[[ Given information open ]]
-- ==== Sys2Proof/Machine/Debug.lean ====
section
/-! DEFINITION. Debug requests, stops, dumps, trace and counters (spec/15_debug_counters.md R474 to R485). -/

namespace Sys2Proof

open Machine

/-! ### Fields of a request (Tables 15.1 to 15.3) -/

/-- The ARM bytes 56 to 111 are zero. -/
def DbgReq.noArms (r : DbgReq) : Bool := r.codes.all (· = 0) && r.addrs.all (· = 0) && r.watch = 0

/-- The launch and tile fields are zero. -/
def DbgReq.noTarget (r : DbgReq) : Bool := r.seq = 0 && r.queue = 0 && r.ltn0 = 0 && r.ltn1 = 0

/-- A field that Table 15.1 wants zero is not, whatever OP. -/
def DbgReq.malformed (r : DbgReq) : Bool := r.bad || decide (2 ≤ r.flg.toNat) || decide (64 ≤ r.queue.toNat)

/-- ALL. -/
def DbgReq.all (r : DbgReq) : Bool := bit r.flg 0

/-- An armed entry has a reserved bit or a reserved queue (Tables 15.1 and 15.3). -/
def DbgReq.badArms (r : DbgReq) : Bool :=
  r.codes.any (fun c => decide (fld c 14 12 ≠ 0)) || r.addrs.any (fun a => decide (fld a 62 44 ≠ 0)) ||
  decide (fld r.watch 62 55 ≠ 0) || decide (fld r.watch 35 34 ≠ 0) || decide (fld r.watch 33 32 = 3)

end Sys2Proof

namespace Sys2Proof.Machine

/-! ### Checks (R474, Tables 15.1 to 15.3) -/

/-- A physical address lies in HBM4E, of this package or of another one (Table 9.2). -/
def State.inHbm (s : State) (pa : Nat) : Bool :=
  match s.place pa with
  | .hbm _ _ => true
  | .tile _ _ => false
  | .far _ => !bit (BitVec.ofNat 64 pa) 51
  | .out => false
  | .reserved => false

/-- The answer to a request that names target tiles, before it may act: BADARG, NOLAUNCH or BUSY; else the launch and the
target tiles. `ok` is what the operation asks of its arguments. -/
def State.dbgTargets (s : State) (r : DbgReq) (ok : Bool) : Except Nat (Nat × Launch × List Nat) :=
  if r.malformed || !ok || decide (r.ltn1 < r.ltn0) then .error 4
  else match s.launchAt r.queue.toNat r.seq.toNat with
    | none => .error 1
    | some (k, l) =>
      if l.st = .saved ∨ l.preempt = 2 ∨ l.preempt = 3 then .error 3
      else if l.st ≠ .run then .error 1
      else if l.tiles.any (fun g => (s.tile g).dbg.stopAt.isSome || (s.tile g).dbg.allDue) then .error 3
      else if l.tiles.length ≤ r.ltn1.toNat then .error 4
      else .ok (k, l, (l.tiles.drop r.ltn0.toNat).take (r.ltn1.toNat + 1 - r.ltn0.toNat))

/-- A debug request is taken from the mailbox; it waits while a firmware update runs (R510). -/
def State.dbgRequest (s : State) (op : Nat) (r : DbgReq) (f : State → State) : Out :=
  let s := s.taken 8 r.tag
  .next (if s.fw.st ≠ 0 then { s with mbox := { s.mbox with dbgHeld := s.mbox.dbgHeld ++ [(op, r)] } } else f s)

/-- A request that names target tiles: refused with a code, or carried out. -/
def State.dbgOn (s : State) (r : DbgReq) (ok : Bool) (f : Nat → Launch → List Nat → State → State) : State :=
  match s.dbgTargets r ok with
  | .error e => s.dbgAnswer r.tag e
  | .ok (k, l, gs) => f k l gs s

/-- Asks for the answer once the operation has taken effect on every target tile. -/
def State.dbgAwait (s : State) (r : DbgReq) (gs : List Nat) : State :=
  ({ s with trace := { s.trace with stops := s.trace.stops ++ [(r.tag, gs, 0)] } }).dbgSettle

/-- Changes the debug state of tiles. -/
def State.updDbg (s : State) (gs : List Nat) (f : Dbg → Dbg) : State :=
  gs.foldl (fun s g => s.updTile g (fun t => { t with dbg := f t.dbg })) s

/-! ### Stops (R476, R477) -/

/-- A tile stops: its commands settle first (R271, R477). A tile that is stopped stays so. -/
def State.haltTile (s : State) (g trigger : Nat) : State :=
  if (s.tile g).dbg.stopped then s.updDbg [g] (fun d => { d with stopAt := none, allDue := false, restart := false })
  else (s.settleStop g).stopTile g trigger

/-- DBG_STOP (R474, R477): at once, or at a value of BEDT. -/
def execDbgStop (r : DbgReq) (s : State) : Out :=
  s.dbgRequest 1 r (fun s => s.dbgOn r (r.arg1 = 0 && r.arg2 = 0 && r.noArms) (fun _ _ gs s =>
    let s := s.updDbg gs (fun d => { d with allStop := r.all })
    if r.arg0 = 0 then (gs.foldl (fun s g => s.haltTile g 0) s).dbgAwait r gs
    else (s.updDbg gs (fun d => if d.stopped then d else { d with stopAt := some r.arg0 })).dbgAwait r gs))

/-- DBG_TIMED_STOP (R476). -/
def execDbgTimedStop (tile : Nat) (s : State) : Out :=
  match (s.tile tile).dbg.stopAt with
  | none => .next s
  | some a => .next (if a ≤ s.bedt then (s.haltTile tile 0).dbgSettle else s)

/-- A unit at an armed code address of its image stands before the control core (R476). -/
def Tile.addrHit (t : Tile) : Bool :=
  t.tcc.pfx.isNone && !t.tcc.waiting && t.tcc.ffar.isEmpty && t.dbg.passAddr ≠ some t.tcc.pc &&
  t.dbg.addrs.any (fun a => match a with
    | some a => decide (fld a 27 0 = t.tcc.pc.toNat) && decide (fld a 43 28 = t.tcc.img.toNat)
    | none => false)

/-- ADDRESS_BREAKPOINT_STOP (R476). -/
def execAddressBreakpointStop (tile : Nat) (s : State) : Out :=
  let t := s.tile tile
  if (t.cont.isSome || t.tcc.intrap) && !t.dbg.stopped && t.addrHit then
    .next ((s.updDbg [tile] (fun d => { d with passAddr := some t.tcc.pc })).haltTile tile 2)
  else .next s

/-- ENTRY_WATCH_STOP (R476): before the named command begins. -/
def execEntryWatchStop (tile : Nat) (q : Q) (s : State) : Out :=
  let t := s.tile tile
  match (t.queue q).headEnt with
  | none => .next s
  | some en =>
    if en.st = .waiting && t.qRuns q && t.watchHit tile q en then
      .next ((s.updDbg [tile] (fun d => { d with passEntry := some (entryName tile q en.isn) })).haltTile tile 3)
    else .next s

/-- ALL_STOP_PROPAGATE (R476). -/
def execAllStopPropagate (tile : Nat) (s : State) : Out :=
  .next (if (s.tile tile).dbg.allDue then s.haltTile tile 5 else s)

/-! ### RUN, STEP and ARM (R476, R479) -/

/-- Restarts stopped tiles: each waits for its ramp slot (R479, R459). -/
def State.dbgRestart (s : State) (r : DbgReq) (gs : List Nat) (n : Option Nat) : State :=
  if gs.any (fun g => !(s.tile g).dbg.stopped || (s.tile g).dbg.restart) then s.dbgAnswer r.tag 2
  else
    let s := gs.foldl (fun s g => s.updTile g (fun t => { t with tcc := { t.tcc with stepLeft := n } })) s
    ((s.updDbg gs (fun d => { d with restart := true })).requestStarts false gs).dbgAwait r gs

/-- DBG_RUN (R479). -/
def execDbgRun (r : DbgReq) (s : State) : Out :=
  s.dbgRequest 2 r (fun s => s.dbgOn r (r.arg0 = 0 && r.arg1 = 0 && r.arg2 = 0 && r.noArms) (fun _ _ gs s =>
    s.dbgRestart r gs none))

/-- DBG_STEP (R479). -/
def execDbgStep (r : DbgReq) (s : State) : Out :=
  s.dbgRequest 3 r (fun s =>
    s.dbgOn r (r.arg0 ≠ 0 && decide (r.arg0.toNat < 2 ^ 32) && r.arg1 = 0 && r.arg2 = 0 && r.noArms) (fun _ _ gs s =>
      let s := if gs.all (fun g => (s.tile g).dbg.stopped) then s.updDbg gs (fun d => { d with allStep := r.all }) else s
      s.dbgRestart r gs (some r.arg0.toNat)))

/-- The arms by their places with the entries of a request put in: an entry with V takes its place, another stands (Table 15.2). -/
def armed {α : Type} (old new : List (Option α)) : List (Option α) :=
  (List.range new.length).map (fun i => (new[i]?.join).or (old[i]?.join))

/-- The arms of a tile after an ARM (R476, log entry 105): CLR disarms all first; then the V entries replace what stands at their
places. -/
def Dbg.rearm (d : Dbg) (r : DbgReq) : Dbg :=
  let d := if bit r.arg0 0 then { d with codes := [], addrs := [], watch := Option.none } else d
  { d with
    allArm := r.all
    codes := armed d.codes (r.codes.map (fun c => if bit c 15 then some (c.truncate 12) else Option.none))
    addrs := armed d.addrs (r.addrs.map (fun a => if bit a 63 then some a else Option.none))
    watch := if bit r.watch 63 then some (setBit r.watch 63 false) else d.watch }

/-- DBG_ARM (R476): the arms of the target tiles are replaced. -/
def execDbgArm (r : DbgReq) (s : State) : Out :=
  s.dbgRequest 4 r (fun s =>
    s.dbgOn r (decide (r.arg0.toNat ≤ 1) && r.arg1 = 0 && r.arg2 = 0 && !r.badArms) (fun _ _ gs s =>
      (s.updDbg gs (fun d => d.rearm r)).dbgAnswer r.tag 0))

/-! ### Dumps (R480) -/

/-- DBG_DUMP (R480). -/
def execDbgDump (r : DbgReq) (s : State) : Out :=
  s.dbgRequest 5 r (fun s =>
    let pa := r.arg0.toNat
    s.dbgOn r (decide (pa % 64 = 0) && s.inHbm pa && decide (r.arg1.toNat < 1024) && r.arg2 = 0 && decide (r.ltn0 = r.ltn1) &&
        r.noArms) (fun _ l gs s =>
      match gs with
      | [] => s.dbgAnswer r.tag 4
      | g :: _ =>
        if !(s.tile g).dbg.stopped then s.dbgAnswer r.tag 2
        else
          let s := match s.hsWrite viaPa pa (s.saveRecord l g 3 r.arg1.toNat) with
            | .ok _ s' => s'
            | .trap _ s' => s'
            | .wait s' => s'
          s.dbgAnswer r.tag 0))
[[ Given information closed ]]
### Instructions to follow
When you reach the line holding "are replaced. -/" in the records above, begin reproducing exactly, stop after the line holding "s.dbgOn r (decide (r.arg0.toNat", and output nothing else.

### Exercise output
/-- DBG_ARM (R476): the arms of the target tiles are replaced. -/
def execDbgArm (r : DbgReq) (s : State) : Out :=
  s.dbgRequest 4 r (fun s =>
    s.dbgOn r (decide (r.arg0.toNat ≤ 1) && r.arg1 = 0 && r.arg2 = 0 && !r.badArms) (fun _ _ gs s =>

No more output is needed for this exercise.